### Records supplied:
"""

-- ==== Sys2Proof/Machine/Memory.lean ====
section
/-!
DEFINITION. Physical memory, home slices and their tags (R333-R341), translation (R347, R452), permission checks
(R187), undo records (R426), and the views and write sets of ordered launches (R419-R421).
-/
namespace Sys2Proof.Machine

/-- Whether two extents share a byte. -/
def overlap (a n b m : Nat) : Bool := a < b + m && b < a + n

/-! ### Homes (R333, R405, R408) -/

/-- Home die, home slice and set of a line (R333). -/
def homeDie (pa : Nat) : Nat := canonPa pa / dieBytes

/-- Whether a physical address is homed on a die that is held in reset, whose slices serve nothing (R405). -/
def State.homeDown (s : State) (pa : Nat) : Bool :=
  pa < hostBase && (s.dies[homeDie pa]?).any fun d => d.state = .inReset
def homeSlice (pa : Nat) : Nat :=
  let a := canonPa pa
  (List.range 8).foldl (fun h i => Nat.xor h (field a (7 + 5 * i) 5)) (field a 47 1)
def setOf (pa : Nat) : Nat := field (canonPa pa) 7 11
def lineOf (pa : Nat) : Nat := canonPa pa / 128

/-- The key slot of a page of a context (R408): its context and its key index. -/
def keySlot (ctx : Nat) (leaf : Word64) : Nat := 1 + 8 * ctx + getField leaf 10 3

/-- A byte of memory as the controller decrypts it under a key (R408): memory written under another key yields a
byte the manual does not state. Key 0 stands for the device's own accesses. -/
def State.memByte (s : State) (key a : Nat) : Byte :=
  let k := Cells.get 0 s.lineKeys (a / 128)
  if key = 0 || k = 0 || k = key then Cells.get emptyByte s.mem a else Config.wrongKeyByte (1024 * key + k) a

/-! ### Home slices (R334-R341) -/

def State.line? (s : State) (l : Nat) : Option Line := s.lines.find? fun x => x.addr = l

/-- The byte of a line at its place in slice order: written or filled, else what its pending fill brings, else memory
(R339); a line of an ended context no longer yields its old values (R408). -/
def State.lineByte (s : State) (key : Nat) (l : Line) (i : Nat) : Byte :=
  if l.key = endedKey && key ≠ 0 && key ≠ endedKey then Config.wrongKeyByte (1024 * key + endedKey) (128 * l.addr + i)
  else if l.valid.getLsbD i then Cells.get 0 l.data i
  else if l.filling then l.fillData.getD i 0
  else s.memByte key (128 * l.addr + i)

/-- The byte a home slice holds or would fill (R339). `a` is a canonical physical address. -/
def State.homeByte (s : State) (key a : Nat) : Byte :=
  match s.line? (a / 128) with
  | some l => s.lineByte key l (a % 128)
  | none => s.memByte key a
def State.homeBytes (s : State) (key pa n : Nat) : List Byte :=
  (List.range n).map fun i => s.homeByte key (canonPa (pa + i))

/-- Whether a read of some bytes needs a byte that only a fill can supply (R339). -/
def State.needsFill (s : State) (pa n : Nat) : Bool :=
  (List.range n).any fun i =>
    let a := canonPa (pa + i)
    match s.line? (a / 128) with
    | some l => !l.valid.getLsbD (a % 128)
    | none => true

/-- Whether the base-delta form of a full line takes at most 64 bytes (R335). -/
def compressible (bs : List Byte) : Bool :=
  let es := (List.range 16).map fun i => natOfBytes ((bs.drop (8 * i)).take 8)
  let nz := es.filter (· ≠ 0)
  let base := nz.headD 0
  let deltas := nz.map fun e => (BitVec.ofNat 64 e - BitVec.ofNat 64 base).toInt
  let fits (d : Nat) : Bool := deltas.all fun x => -(2 ^ (8 * d - 1)) ≤ x && x < 2 ^ (8 * d - 1)
  let width : Nat := if fits 1 then 1 else if fits 2 then 2 else if fits 4 then 4 else 100
  10 + width * nz.length ≤ 64

/-- The tag state a line takes from the bytes it holds (R334-R336). -/
def tagOf (l : Line) : TagState :=
  if l.valid = BitVec.allOnes 128 then
    if l.data = [] then .zero else if compressible (bytesAt l.data 0 128) then .half else .full
  else .full
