-- ==== Sys2Proof/Machine/Route.lean ====
section
/-!
DEFINITION. The routes of requests and responses: ring stops and stations within a die (R342, R343), and edge and host links
under the routing of R398-R402.
-/
namespace Sys2Proof.Machine

/-! ### Dies and their links (R351, R398-R401) -/

/-- The position of a live die (R351, R400): the live positions in ascending order. -/
def positionOf (dead d : Nat) : Nat := if d < dead then d else d + 1

/-- The live ordinal that a die's edge port leads to, past a pass-through (R398, R400): E0 of a position joins the
next one in ascending order, E1 the one before. -/
def neighbour (d port : Nat) : Nat := if port = 0 then (d + 1) % 3 else (d + 2) % 3

/-- Whether the link at a die's port is retired (R401): the fuses name it from either end, and 7 names none. -/
def linkRetired (dead lret d port : Nat) : Bool :=
  let far := neighbour d port
  lret ≠ 7 && (lret = 2 * positionOf dead d + port || lret = 2 * positionOf dead far + (1 - port))

/-- The port through which a die sends to another (R401): the direct link, or through the middle die where that
link is retired. -/
def exitPort (dead lret a b : Nat) : Nat :=
  let direct := if neighbour a 0 = b then 0 else 1
  if linkRetired dead lret a direct then 1 - direct else direct

/-- The root die: position 0 when live, otherwise position 3 (R399). -/
def rootDie (dead : Nat) : Nat := if dead = 0 then 2 else 0

/-- The die over whose H-die link a die's host traffic goes: its own where it has one, else the root (R398, R399). -/
def hostDie (dead d : Nat) : Nat := if positionOf dead d = 0 || positionOf dead d = 3 then d else rootDie dead

/-! ### Rings (R342, R343) -/

/-- The quadrant of an edge port (R398). -/
def portQuadrant (p : Nat) : Nat := if p = 0 then 0 else 2

/-- The stops of a quadrant's ring. DESIGN CHOICE (assumption log, entry 55): they follow one another in the order of R342's
table, and the H-die link stands on quadrant 0. -/
def ringOf (d q : Nat) : List RingStop :=
  (List.range 12).map (fun i => .core d (12 * q + i)) ++ (List.range 8).map (fun i => .slice d (8 * q + i)) ++
  (List.range 4).map (fun i => .channel d (4 * q + i)) ++ [.station d q q, .station d ((q + 3) % 4) q] ++
  (if q = 0 then [.engine d, .barrierUnit d, .port d 0, .hostLink d] else if q = 2 then [.port d 1] else [])

/-- The quadrant on whose ring a stop stands. -/
def quadOf : RingStop → Nat
  | .core _ n => n / 12
  | .slice _ n => n / 8
  | .channel _ n => n / 4
  | .station _ _ q => q
  | .engine _ | .barrierUnit _ | .hostLink _ => 0
  | .port _ p | .edge _ p => portQuadrant p

/-- The stops passed on one ring, the shorter way, clockwise on a tie. -/
def ringWay (d q : Nat) (a b : RingStop) : List RingStop :=
  let ring := ringOf d q
  let n := ring.length
  let i := ring.idxOf a
  let cw := (ring.idxOf b + n - i) % n
  if cw ≤ n - cw then (List.range cw).map fun k => ring.getD ((i + k + 1) % n) b
  else (List.range (n - cw)).map fun k => ring.getD ((i + n - (k + 1)) % n) b

/-- The stops passed within a die: through the station that joins two adjacent quadrants, or the two stations to the opposite
quadrant in ascending order. -/
def dieWay (d : Nat) (a b : RingStop) : List RingStop :=
  let qa := quadOf a
  let qb := quadOf b
  let mid := (qa + 1) % 4
  let st (i q : Nat) : RingStop := .station d i q
  match (qb + 4 - qa) % 4 with
  | 0 => ringWay d qa a b
  | 1 => ringWay d qa a (st qa qa) ++ ringWay d qb (st qa qb) b
  | 2 => ringWay d qa a (st qa qa) ++ ringWay d mid (st qa mid) (st mid mid) ++ ringWay d qb (st mid qb) b
  | _ => ringWay d qa a (st qb qa) ++ ringWay d qb (st qb qb) b

/-- The stops passed from a stop of a die to a stop of a die; `n` bounds the dies crossed. -/
def wayFrom (dead lret : Nat) : Nat → Nat → RingStop → Nat → RingStop → List RingStop
  | 0, _, _, _, _ => []
  | n + 1, d, a, home, b =>
    if d = home then dieWay d a b
    else
      let p := exitPort dead lret d home
      let far := neighbour d p
      dieWay d a (.port d p) ++ [.edge far (1 - p)] ++ wayFrom dead lret n far (.port far (1 - p)) home b

/-! ### Requests and responses -/

/-- The stop of a core, and the die and stop that serve a physical address: its home slice, or the H-die link. -/
def coreStop (core : Nat) : RingStop := .core (core / 48) (core % 48)
def State.homeStop (s : State) (core pa : Nat) : Nat × RingStop :=
  if hostBase ≤ pa then
    let d := hostDie s.tdie.dead.toNat (core / 48)
    (d, .hostLink d)
  else (homeDie pa, .slice (homeDie pa) (homeSlice pa))

/-- The route of a request of a core to what serves a physical address, and of the response back (R343, R399, R402). -/
def State.route (s : State) (core pa : Nat) : List RingStop :=
  let h := s.homeStop core pa
  wayFrom s.tdie.dead.toNat s.tdie.lret.toNat 3 (core / 48) (coreStop core) h.1 h.2
def State.routeBack (s : State) (core pa : Nat) : List RingStop :=
  let h := s.homeStop core pa
  wayFrom s.tdie.dead.toNat s.tdie.lret.toNat 3 h.1 h.2 (core / 48) (coreStop core)

/-! ### Routers (R346) -/

/-- The number of a ring router, as power gating names it: its stop within the part. -/
def routerOf : RingStop → Nat
  | .core d n => 256 * d + n
  | .slice d n => 256 * d + 64 + n
  | .channel d n => 256 * d + 96 + n
  | .station d n _ => 256 * d + 128 + n
  | .port d p | .edge d p => 256 * d + 136 + p
  | .hostLink d => 256 * d + 140
  | .engine d => 256 * d + 141
  | .barrierUnit d => 256 * d + 142
def dieOfStop : RingStop → Nat
  | .core d _ | .slice d _ | .channel d _ | .station d _ _ | .port d _ | .edge d _ | .hostLink d | .engine d | .barrierUnit d => d
def isEdge : RingStop → Bool
  | .edge .. => true
  | _ => false

end Sys2Proof.Machine
end

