/-- Groups in the order a slot takes them: counted from the one after that it served last. -/
def fromLast (last : Option (Nat × Nat)) (l : List (Nat × Nat × Team × Group)) : List (Nat × Nat × Team × Group) :=
  match last with
  | none => l
  | some p =>
    let after (x : Nat × Nat × Team × Group) : Bool := p.1 < x.1 || (p.1 = x.1 && p.2 < x.2.1)
    l.filter after ++ l.filter fun x => !after x

/-- The first of some groups in the M slot's order: copy, matrix, vector, round-robin within a role. -/
def State.firstByRole (s : State) (core part : Nat) (l : List (Nat × Nat × Team × Group)) : Option (Nat × Nat) :=
  ([Role.copy, Role.matrix, Role.vector].findSome? fun r =>
    (fromLast (s.slotLast core part (some r)) (l.filter fun x => x.2.2.2.role = r)).head?).map fun x => (x.1, x.2.1)

/-- Whether a group's next word is a P word, which fills both slots of its partition (R9, R206). -/
def State.pairNext (s : State) (t grp : Nat) : Bool :=
  (s.group? t grp).any fun g => (nextBits (s.codeOf (.group t grp)).1 g).any fun w => getField w 62 2 = 1

/-- Whether a group takes precedence in the M slot: three clocks in a row have passed it over (R206). -/
def goesFirst (g : Group) : Bool := g.precedence || 3 ≤ g.passed

/-- The groups the two slots of a partition choose: where the V slot picks a P word, it has the M slot too. -/
def State.slotChoices (s : State) (core part : Nat) : List (Nat × Nat) :=
  let ready := (s.partGroups core part).filter fun x => s.slotReady x.1 x.2.2.1 x.2.1 x.2.2.2
  let m := ready.filter fun x => s.mReady x.1 x.2.2.1 x.2.1 x.2.2.2
  let v := ready.filter fun x => !s.mReady x.1 x.2.2.1 x.2.1 x.2.2.2
  let first := match m.filter fun x => goesFirst x.2.2.2 with | [] => m | p => p
  match (fromLast (s.slotLast core part none) v).head? with
  | none => (s.firstByRole core part first).toList
  | some x => (x.1, x.2.1) :: if s.pairNext x.1 x.2.1 then [] else (s.firstByRole core part first).toList

/-- A slot has served a group whose word issued, `b` being the part before it did: its place in the round-robin moves on; a
word that has the M slot passes over the other ready groups of the partition that wait for that slot. -/
def State.serve (s b : State) (t grp : Nat) : State :=
  match b.teams[t]?, b.group? t grp with
  | some tm, some g =>
    let part := partOf tm grp
    let m := (nextBits (b.codeOf (.group t grp)).1 g).any inMSlot
    let s1 := s.slotTake tm.core part (if m then some g.role else none) t grp
    if m || b.pairNext t grp then
      let waits := (b.mReadyOf tm.core part).map fun x => (x.1, x.2.1)
      let here := (b.partGroups tm.core part).map fun x => (x.1, x.2.1)
      let count (p : Nat × Nat) (y : Group) : Group :=
        if p = (t, grp) then { y with passed := 0, precedence := false }
        else if waits.contains p then { y with passed := y.passed + 1 }
        else if here.contains p then { y with passed := 0 } else y
      { s1 with teams := s1.teams.mapIdx fun u (x : Team) => { x with groups := x.groups.mapIdx fun k y => count (u, k) y } }
    else s1
  | _, _ => s

/-- Whether a group that takes precedence in the M slot of its partition keeps another group's M-slot word waiting (R206). -/
def State.outranked (s : State) (t grp : Nat) : Bool :=
  match s.teams[t]?, s.group? t grp with
  | some tm, some g =>
    !goesFirst g && (nextBits (s.codeOf (.group t grp)).1 g).any inMSlot &&
      (s.partGroups tm.core (partOf tm grp)).any fun x => goesFirst x.2.2.2 && s.mReady x.1 x.2.2.1 x.2.1 x.2.2.2
  | _, _ => false

/-! ### Active and pending sets (R209) -/

/-- A group's seat set. -/
def State.setSeat (s : State) (p : Nat × Nat) (x : Seat) : State := s.modGroup p.1 p.2 fun g => { g with seat := x }

def pendingSince (g : Group) : Option Nat := match g.seat with | .pending n => some n | _ => none

/-- The pending groups of a partition, oldest first, and those of them that are ready. -/
def State.pendingOf (s : State) (core part : Nat) : List (Nat × Nat × Team × Group) :=
  let l := s.partGroups core part
  let ages := sortBy (fun a b => decide (a ≤ b)) (l.filterMap fun x => pendingSince x.2.2.2).eraseDups
  ages.flatMap fun a => l.filter fun x => pendingSince x.2.2.2 = some a
def State.pendingReady (s : State) (core part : Nat) : List (Nat × Nat × Team × Group) :=
  (s.pendingOf core part).filter fun x => x.2.2.2.run = .running && !s.mustWait x.1 x.2.2.1 x.2.1 x.2.2.2
def State.activeCount (s : State) (core part : Nat) : Nat :=
  ((s.partGroups core part).filter fun x => x.2.2.2.seat = .active).length

/-- Two groups exchanged: one active, one pending. -/
def State.exchange (s : State) (out in_ : Nat × Nat) : State := (s.setSeat out (.pending s.fresh)).setSeat in_ .active

/-- A newly resident group seated: in the active set if it has room, else in the pending set. -/
def State.seatNew (s : State) (core part : Nat) : State :=
  (s.partGroups core part).foldl (fun s x => match x.2.2.2.seat with
    | .none => s.setSeat (x.1, x.2.1) (if s.activeCount core part < 8 then .active else .pending s.fresh)
    | _ => s) s

/-- The active groups that are to wait moved to the pending set, each for the oldest ready pending group, or to a free place
there, which the oldest pending group then leaves. -/
def State.seatMoves (s : State) (core part : Nat) : State :=
  if s.pendingOf core part = [] then s
  else (s.partGroups core part).foldl (fun s x =>
    if x.2.2.2.seat = .active && x.2.2.2.run = .running && s.mustWait x.1 x.2.2.1 x.2.1 x.2.2.2 then
      match s.pendingReady core part, s.pendingOf core part with
      | r :: _, _ => s.exchange (x.1, x.2.1) (r.1, r.2.1)
      | [], p :: ps => if ps.length < 7 then s.exchange (x.1, x.2.1) (p.1, p.2.1) else s
      | [], [] => s
    else s) s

"""

### Task goal:
Look above for the line holding "and responses -/". Print it and every line after it, exactly, through the line holding "l.filter after ++".

### Answer to this exercise:
/-! ### Requests and responses -/

/-- The stop of a core, and the die and stop that serve a physical address: its home slice, or the H-die link. -/
def coreStop (core : Nat) : RingStop := .core (core / 48) (core % 48)
def State.homeStop (s : State) (core pa : Nat) : Nat × RingStop :=
  if hostBase ≤ pa then
    let d := hostDie s.tdie.dead.toNat (core / 48)
    (d, .hostLink d)
  else (homeDie pa, .slice (homeDie pa) (homeSlice pa))

/-- The route of a request of a core to what serves a physical address, and of the response back (R343, R399, R402). -/
def State.route (s : State) (core pa : Nat) : List RingStop :=
  let h := s.homeStop core pa
  wayFrom s.tdie.dead.toNat s.tdie.lret.toNat 3 (core / 48) (coreStop core) h.1 h.2
def State.routeBack (s : State) (core pa : Nat) : List RingStop :=
  let h := s.homeStop core pa
  wayFrom s.tdie.dead.toNat s.tdie.lret.toNat 3 h.1 h.2 (core / 48) (coreStop core)

/-! ### Routers (R346) -/

/-- The number of a ring router, as power gating names it: its stop within the part. -/
def routerOf : RingStop → Nat
  | .core d n => 256 * d + n
  | .slice d n => 256 * d + 64 + n
  | .channel d n => 256 * d + 96 + n
  | .station d n _ => 256 * d + 128 + n
  | .port d p | .edge d p => 256 * d + 136 + p
  | .hostLink d => 256 * d + 140
  | .engine d => 256 * d + 141
  | .barrierUnit d => 256 * d + 142
def dieOfStop : RingStop → Nat
  | .core d _ | .slice d _ | .channel d _ | .station d _ _ | .port d _ | .edge d _ | .hostLink d | .engine d | .barrierUnit d => d
def isEdge : RingStop → Bool
  | .edge .. => true
  | _ => false

end Sys2Proof.Machine
end

/-- Groups in the order a slot takes them: counted from the one after that it served last. -/
def fromLast (last : Option (Nat × Nat)) (l : List (Nat × Nat × Team × Group)) : List (Nat × Nat × Team × Group) :=
  match last with
  | none => l
  | some p =>
    let after (x : Nat × Nat × Team × Group) : Bool := p.1 < x.1 || (p.1 = x.1 && p.2 < x.2.1)
    l.filter after ++ l.filter fun x => !after x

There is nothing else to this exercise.